I agree with GP. Personally, I hate websites that show a blurry version of an image before the final one loads. It plays with my eyes. I have to look away and peek to see if it's done before I can read on.
I wish there was a way to disable this functionality.
It’s even worse when combined with lazy scroll-based loading: now you’re guaranteeing that I’ll see the unpleasant version briefly (especially in Australia, I imagine, where there’s generally higher latency on such requests than in the USA—but I haven’t tried Medium or similar sites from the USA, so I’m not sure if it’s as unpleasant there).
It’s worst of all when combined with lazy scroll-based loading and an unreliable internet connection: I load pages in places where I know I have an internet connection, and then read them in places where an internet connection is unavailable. With lazy loading of these things, I can no longer be confident that it’s actually loaded everything I need. Same deal with Medium’s blocked iframes for things like CodePen—that just means that the iframe is not loaded when I need it to be.

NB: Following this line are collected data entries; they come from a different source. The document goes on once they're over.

/-- CTX_DESTROY (R76): it completes only when all is done; while a record still waits for room in the rings the command
leaves the descriptor running. -/
def execCtxDestroy (f : FurrowIx) (h : Handle) (tag : Tag) (s : State) : Host.Outcome State Fault Refusal :=
  (match (s.furrow f).atWork h tag 0xFD with
   | none => Run.start s
   | some q =>
     match opHandle q.desc with
     | none => (Run.start s).engineEnds f h tag (Refuse.operand 16).ending
     | some g =>
       let r := (Run.start s).destroyRequests f g
       if (r.fur f).drained g then (r.destroyRest f g).engineEnds f h tag (Ending.ok 0 0) else r).done

/-! ### Control descriptors (R65, R66) -/

/-- Every earlier request on the ring has posted its final record or ended DONE under QUIET: none is outstanding (R65). -/
def Furrow.earlierGone (c : Furrow) (h : Handle) (order : Nat) : Bool :=
  (c.outstanding h).all fun q => decide (order ≤ q.order)

/-- The Granary writes of a context here are durable, those of cancelled and failed requests among them, and its fabric writes have been
answered (Table 02-21, BARRIER; R68). -/
def Furrow.granaryQuiet (c : Furrow) (h : Handle) : Bool :=
  (c.grn.writes.all fun w => w.h ≠ h) && !(c.pyr.txs ++ c.pyr.orphans).any fun x => x.h = h && x.kind = Kind.write

/-- The checks of NOP, FENCE and BARRIER at fetch (Table 02-21). -/
def fetchControl (op : Nat) (d : List Byte) : Option Refuse :=
  if op = 0xF0 then reservedBytes d 16 63
  else firstFail [reservedBytes d 32 63, badIf (decide (df d 16 8 % 8 ≠ 0)) 16]

/-- The signal write of a fence, after the earlier requests' records and before its own (R66). -/
def Run.signal (r : Run s₀) (f : FurrowIx) (h : Handle) (d : List Byte) : Run s₀ :=
  if df d 16 8 = 0 then r else r.toHost ((r.fur f).hostAt h (df d 16 8)) (bytesAt d 24 8)

/-- NOP (R65): it has been fetched and checked. -/
def execNop (f : FurrowIx) (h : Handle) (tag : Tag) (s : State) : Host.Outcome State Fault Refusal :=
  runDesc 0xF0 f h tag s fun _ r => (r, Ending.ok 0 0)

/-- A fence whose condition holds writes its signal and ends; a member's part of one writes none. -/
def runFence (op : Byte) (f : FurrowIx) (h : Handle) (tag : Tag) (ready : Request → Bool) (s : State) :
    Host.Outcome State Fault Refusal :=
  (match (s.furrow f).atWork h tag op with
   | none => Run.start s
   | some q =>
     if ready q then
       (if q.origin.isSome then Run.start s else (Run.start s).signal f h q.desc).engineEnds f h tag (Ending.ok 0 0)
     else Run.start s).done

/-- FENCE (R65, R66). -/
def execFence (f : FurrowIx) (h : Handle) (tag : Tag) (s : State) : Host.Outcome State Fault Refusal :=
  runFence 0xF1 f h tag (fun q => (s.furrow f).earlierGone h q.order) s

I want less magic, not more, because we’ve proven as an industry that we’re not responsible with magic, and always manage to make a mess with it.
I didn't mean to refer to blurred images, but the unblurred outline SVGs in this article. I think the blurred ones are somewhat pointless too. The unblurred versions give you actual information as to what the image is. For instance, the sneakers image; if I didn't care about sneakers, I'd be likely to just scroll past it. In the blurred version, I might not be able to tell that they're sneakers.
Interesting: I didn't see any images of sneakers. I saw the Golden Gate bridge, and a vague shot of a woman. Are they serving a different set of images (and example js) to different readers?
I wish there was a way to disable this functionality.